◆ **DATASET EXTRACT**
-- ==== Sys2Proof/Machine/Fetch.lean ====
section
/-! DEFINITION. Fetching an instruction (R216, R247, R425), and the choice of the fragment that issues (R195 to R198). -/

namespace Sys2Proof.Machine

/-! ### Fetch -/

/-- The first address of the image that a fragment runs: its kernel's, or the handler's (R216, R425). -/
def State.imageOf (s : State) (g : Group) (f : Frag) : Nat :=
  match f.sup, g.handler with
  | true, some h => h.image
  | _, _ => ((Table.find s.launches g.launch).map fun l => l.lrec.code).getD 0

/-- Whether a pc lies in an image: up to the code bytes that a load-image command gave it, where one loaded it (R247,
log 24). -/
def State.inImage (s : State) (ctx base pc : Nat) : Bool :=
  match (Table.find s.ctxs ctx).bind fun c => c.images.find? fun m => m.1 == base with
  | some m => pc + 12 ≤ m.2
  | none => true

/-- How a fetch ends: with an event, with a fragment that waits for a leaf, with an abort, or with the word. -/
inductive Fetched where
  | event (e : Event)
  | filling (pte : Nat)
  | abort (code pa va : Nat)
  | word (w : InstrWord)
  deriving DecidableEq, Repr

/-- The words of the instruction at a virtual address, with their translations. -/
def State.codeWords (s : State) (core ctx va : Nat) : List (Nat × Tr) := [va, va + 4, va + 8].map fun a => (a, s.translate core ctx a)

/-- FETCH the instruction word at a fragment's pc (R216, R247): outside the image it is an instruction-fetch fault; the access
may fault, touch a from-pool leaf first, or wait for a filling one, as a load's may (R136, R139, R140), and its page must permit
instruction fetch (R136). -/
def State.fetch (s : State) (k : Nat) (g : Group) (f : Frag) : Fetched :=
  let ctx := s.ctxOf g.launch
  let base := s.imageOf g f
  if !s.inImage ctx base f.pc then .event (Event.plain kFetch 0 f.mask)
  else
    let ws := s.codeWords (coreOf k) ctx (base + f.pc)
    let at_ (kind va : Nat) : Fetched := .event ⟨kind, 0, BitVec.ofNat 64 va, f.mask, 0, none⟩
    match ws.find? fun w => w.2 == .fault with
    | some w => at_ kTranslation w.1
    | none =>
    match ws.findSome? fun w => match w.2 with
      | .pool p lv _ => some (w.1, p, lv)
      | _ => none with
    | some (va, p, lv) => .event ⟨kTouch, 0, BitVec.ofNat 64 va, f.mask, 0, some (p, levelSize lv)⟩
    | none =>
    match ws.findSome? fun w => match w.2 with
      | .filling p _ => some p
      | _ => none with
    | some p => .filling p
    | none =>
    match ws.find? fun w => match w.2 with
      | .page _ _ _ x => !x
      | _ => true with
    | some w => at_ kProtection w.1
    | none =>
      let pas := ws.filterMap fun w => match w.2 with
        | .page pa _ _ _ => some (w.1, pa)
        | _ => none
      match pas.findSome? fun q => (s.badNewest q.2).map fun code => (code, q) with
      | some (code, q) => .abort code q.2 q.1
      | none => .word (pas.foldr (fun q w => (w <<< 32) ||| (s.newest q.2).zeroExtend 96) 0)

/-- The virtual and physical addresses of the words of the next instruction of a fragment. -/
def State.codeAt (s : State) (k : Nat) (g : Group) (f : Frag) : List (Nat × Nat) :=
  (s.codeWords (coreOf k) (s.ctxOf g.launch) (s.imageOf g f + f.pc)).filterMap fun w => match w.2 with
    | .page pa _ _ _ => some (w.1, pa)
    | _ => none
/-- A fetch reads words: the stores that hold them (R456), a merge of a line in P (R164), and what their home slices have to fetch
(R128, R453). The answer is the code and the address of a merge that aborts (R462). -/
def State.readCode (s : State) (ctx : Nat) (ws : List Nat) : State × Option (Nat × Nat) :=
  let s := ws.foldl (fun s pa => s.readStores none (some ctx) pa) s
  let (s, failed) := (ws.map (· / 128)).dedup.foldl (fun (acc : State × Option (Nat × Nat)) n =>
    if (acc.1.entry n).st != .P then acc
    else
      let r := acc.1.mergeLine n
      (r.s, acc.2.or r.abort)) (s, none)
  (ws.foldl State.noteNewest (s.fetchWords (ws.filter fun w => (s.newer w).isNone)), failed)

/-- The instruction that a fragment is to run next, where its word is legal. -/
def State.nextInstr (s : State) (k : Nat) (g : Group) (f : Frag) : Option Instr :=
  match s.fetch k g f with
  | .word w =>
    match decodeWord w with
    | .ok i => some i
    | .error _ => none
  | _ => none

/-- What the chosen fragment has ahead of it: an instruction to run in a state, or a state in which its choice has come to
nothing or to an event. -/
inductive Ahead where
  | run (i : Instr) (s : State)
  | done (s : State)
  deriving DecidableEq, Repr

/-- FETCH AND DECODE for the chosen fragment (R216, R247, R425): a fetch that cannot be made raises its event, a word that is not
legal raises kind 0x01; a word that cannot be read kills (R462); a fragment whose code lies in a filling leaf waits for it
(R140), and one whose code lies in a line whose home is busy fetches again (R153, R159). -/
def State.ahead (s : State) : Ahead :=
  match s.selected with
  | none => .done { s with cur := none }
  | some (k, en, g, f) =>
    let ctx := s.ctxOf g.launch
    match s.fetch k g f with
    | .event e =>
      let t := (if e.kind = kTranslation then s.noteFault (coreOf k) ctx e.addr.toNat else s).spend k en
      .done ((match e.leaf with
        | some l => t.fillLeaf l.1
        | none => t).takeEvent k en e)
    | .filling p => .done ((s.unspent k en).modFrag k en fun f => { f with wait := .leaf p })
    | _ =>
      let at_ := s.codeAt k g f
      if at_.any fun q => s.lineBusy (q.2 / 128) then
        .done (((s.claim (at_.map (·.2))).unspent k en).modFrag k en fun f => { f with since := s.clk + 1 })
      else
        let (s, failed) := s.readCode ctx (at_.map (·.2))
        let t := s.spend k en
        let kill (code pa va : Nat) : Ahead := .done ((t.noteAbort pa code (some ctx)).abortKill k (abortRecord code va (f.pc / 12)) f.mask)
        match failed, s.fetch k g f with
        | some (code, pa), _ => kill code pa (((at_.find? fun q => q.2 / 128 == pa / 128).map fun q => q.1 / 128 * 128 + pa % 128).getD 0)
        | none, .abort code pa va => kill code pa va
        | none, .word w =>
          match decodeWord w with
          | .ok i => .run i s
          | .error _ => .done (t.takeEvent k en (Event.plain kIllegal 0 f.mask))
        | none, _ => .done { s with cur := none }

/-! ### Readiness (R195, R196) -/

/-- Whether the power controller has stopped issue on a core's half of the device (R17). -/
def State.tripped (s : State) (core : Nat) : Bool := if core / 72 = 0 then s.power.trip0 else s.power.trip1

/-- Whether a yield trap is raised and not yet taken. -/
def Yield.isRaised : Yield → Bool
  | .raised _ => true
  | _ => false

/-- Whether a fragment of a group may issue at all: the launch has started everywhere (R416), the group is not suspended
(R205), a raised yield trap is not waiting to be taken, but for an access that host memory has answered (R204, step 1), and the
core runs (R17, R468). -/
def State.mayIssue (s : State) (k : Nat) (g : Group) (f : Frag) : Bool :=
  ((Table.find s.launches g.launch).map fun l => l.go).getD false
    && g.yield != .suspended && !(g.yield.isRaised && g.handler.isNone && !f.hostOk)
    && !(s.core (coreOf k)).fenced && !(s.core (coreOf k)).lost && !s.tripped (coreOf k)

/-- Whether an instruction goes to the vector pipe (R196). -/
def usesPipe (i : Instr) : Bool := !uniform i && (need i).cls != 13

/-- Whether an instruction reads or writes `%fflags` itself (R81, R107). -/
def namesFlags : Instr → Bool
  | .rdff _ _ | .clrff _ _ | .yielddRet _ => true
  | .rdsp _ _ sr | .wrsp _ sr _ => sr == 10#6
  | _ => false

/-- Whether the scoreboard or a unit holds a fragment's next instruction (R195, R196): a register that a copy is to land in,
`%fflags` that matrix work is to raise, an accumulator or slot, the matrix array, the vector pipe. -/
def State.holds (s : State) (k en : Nat) (g : Group) (f : Frag) (i : Instr) : Bool :=
  let x : X := ⟨k, en, g, f, f.mask⟩
  (need i).vs.any (s.heldRegs k g.gid).contains || (namesFlags i && s.flagsBusy g) || s.matBusy x (s.useOf x i)
    || ((need i).cls == 13 && !(s.useOf x i).rd.isEmpty && s.clk < (s.unit x).next)
    || (usesPipe i && s.clk < Table.get 0 (s.core (coreOf k)).pipe (partOf k))

/-- Whether a fragment is ready (R195). What else an instruction must wait for is found as it is about to issue: it then has not
issued, and the choice falls on another. -/
def State.ready (s : State) (k en : Nat) (g : Group) (f : Frag) : Bool :=
  f.wait == .none && f.since ≤ s.clk && g.eligible f && s.mayIssue k g f &&
    match s.nextInstr k g f with
    | some i => !s.holds k en g f i
    | none => true

/-- The ready fragments of a partition: group key, entry, fragment. -/
def State.readyOn (s : State) (core part : Nat) : List (Nat × Nat × Frag) :=
  (s.groups.filter fun g => coreOf g.1 == core && partOf g.1 == part).flatMap fun g =>
    (g.2.frags.filter fun f => s.ready g.1 f.1 g.2 f.2).map fun f => (g.1, f.1, f.2)

/-- The first of the fragments that have been ready longest. -/
def oldest : List (Nat × Nat × Frag) → Option (Nat × Nat × Frag)
  | [] => none
  | a :: r => some (r.foldl (fun m b => if b.2.2.since < m.2.2.since then b else m) a)

/-- THE CHOICE of a partition (R197): the head of its overdue list if it is ready, else the fragment ready longest. -/
def State.choose (s : State) (core part : Nat) : Option (Nat × Nat) :=
  let rs := s.readyOn core part
  let there (o : Nat × Nat) : Bool := ((s.group? o.1).bind fun g => g.frag o.2).isSome
  match (s.core core).overdue.find? fun o => partOf o.1 == part && there o with
  | some o => if rs.any fun r => r.1 == o.1 && r.2.1 == o.2 then some o else (oldest rs).map fun r => (r.1, r.2.1)
  | none => (oldest rs).map fun r => (r.1, r.2.1)

/-- Issue from a partition: the chosen fragment is the one that the next step runs, beside the others that were ready (R197). -/
def State.select (s : State) (core part : Nat) : State :=
  match s.choose core part with
  | none => s
  | some (k, en) =>
    { s with cur := some ⟨k, en, ((s.readyOn core part).map fun r => (r.1, r.2.1)).filter (· != (k, en))⟩ }

/-- Whether the fragment of a core that a pass count belongs to is ready. -/
def State.readyKey (s : State) (core key : Nat) : Bool :=
  match (s.group? (64 * core + key / 128)).bind fun g => (g.frag (key % 128)).map fun f => (g, f) with
  | some (g, f) => s.ready (64 * core + key / 128) (key % 128) g f
  | none => false

/-- A fragment that is not ready in a clk can be ready from the next on, with a pass count of 0 (R197). -/
def State.recount (s : State) : State :=
  let t := { s with groups := s.groups.map fun (g : Nat × Group) => (g.1, { g.2 with frags := g.2.frags.map fun (f : Nat × Frag) =>
      (f.1, if s.ready g.1 f.1 g.2 f.2 then f.2 else { f.2 with since := max f.2.since (s.clk + 1) }) }) }
  s.cores.foldl (fun t c => t.modCore c.1 fun k => { k with passed := k.passed.filter fun e => s.readyKey c.1 e.1 }) t

/-- `ISSUE_SELECT` (R195 to R198): nothing while a chosen fragment has still to run. -/
def execIssueSelect (core part : Nat) : State → Host.Outcome State Fault Refusal := fun s =>
  if s.cur.isSome ∨ s.fatal = true then .next s else .next { s.select core part with scan := 4 * core + part + 1 }

/-- The pass count at which a fragment is overdue (R197). -/
def overdueAt : Nat := 64

/-- `FRAGMENT_OVERDUE` (R197): at 64 passes the fragment joins its partition's overdue list at the tail. -/
def execFragmentOverdue (g en : Nat) : State → Host.Outcome State Fault Refusal := fun s =>
  match (s.group? g).bind fun x => x.frag en with
  | some _ =>
    if s.passes g en < overdueAt ∨ (s.core (coreOf g)).overdue.contains (g, en) = true then .next s
    else .next (s.modCore (coreOf g) fun c => { c with overdue := c.overdue ++ [(g, en)] })
  | none => .next s

end Sys2Proof.Machine
end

◆ **WORK INSTRUCTIONS**
Copy out, word for word, the part of the entries above that begins at the line with "kill code pa va" and ends at the line with "k)).lost && !s.tripped (coreOf k)", including both.

◆ **RESPONSE TO THE EXERCISE**
        | none, .abort code pa va => kill code pa va
        | none, .word w =>
          match decodeWord w with
          | .ok i => .run i s
          | .error _ => .done (t.takeEvent k en (Event.plain kIllegal 0 f.mask))
        | none, _ => .done { s with cur := none }

/-! ### Readiness (R195, R196) -/

/-- Whether the power controller has stopped issue on a core's half of the device (R17). -/
def State.tripped (s : State) (core : Nat) : Bool := if core / 72 = 0 then s.power.trip0 else s.power.trip1

/-- Whether a yield trap is raised and not yet taken. -/
def Yield.isRaised : Yield → Bool
  | .raised _ => true
  | _ => false

/-- Whether a fragment of a group may issue at all: the launch has started everywhere (R416), the group is not suspended
(R205), a raised yield trap is not waiting to be taken, but for an access that host memory has answered (R204, step 1), and the
core runs (R17, R468). -/
def State.mayIssue (s : State) (k : Nat) (g : Group) (f : Frag) : Bool :=
  ((Table.find s.launches g.launch).map fun l => l.go).getD false
    && g.yield != .suspended && !(g.yield.isRaised && g.handler.isNone && !f.hostOk)
    && !(s.core (coreOf k)).fenced && !(s.core (coreOf k)).lost && !s.tripped (coreOf k)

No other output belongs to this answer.